## What this task involves
Can you quote exactly the stretch of lines from the one with "command has. -/" through the final line of the material, both ends included?

## Provided data
-- ==== Sys2Proof/Machine/Dispatch.lean ====
section
/-! DEFINITION. Which meaning each command has. -/

namespace Sys2Proof.Machine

## Reply to the exercise
/-! DEFINITION. Which meaning each command has. -/

namespace Sys2Proof.Machine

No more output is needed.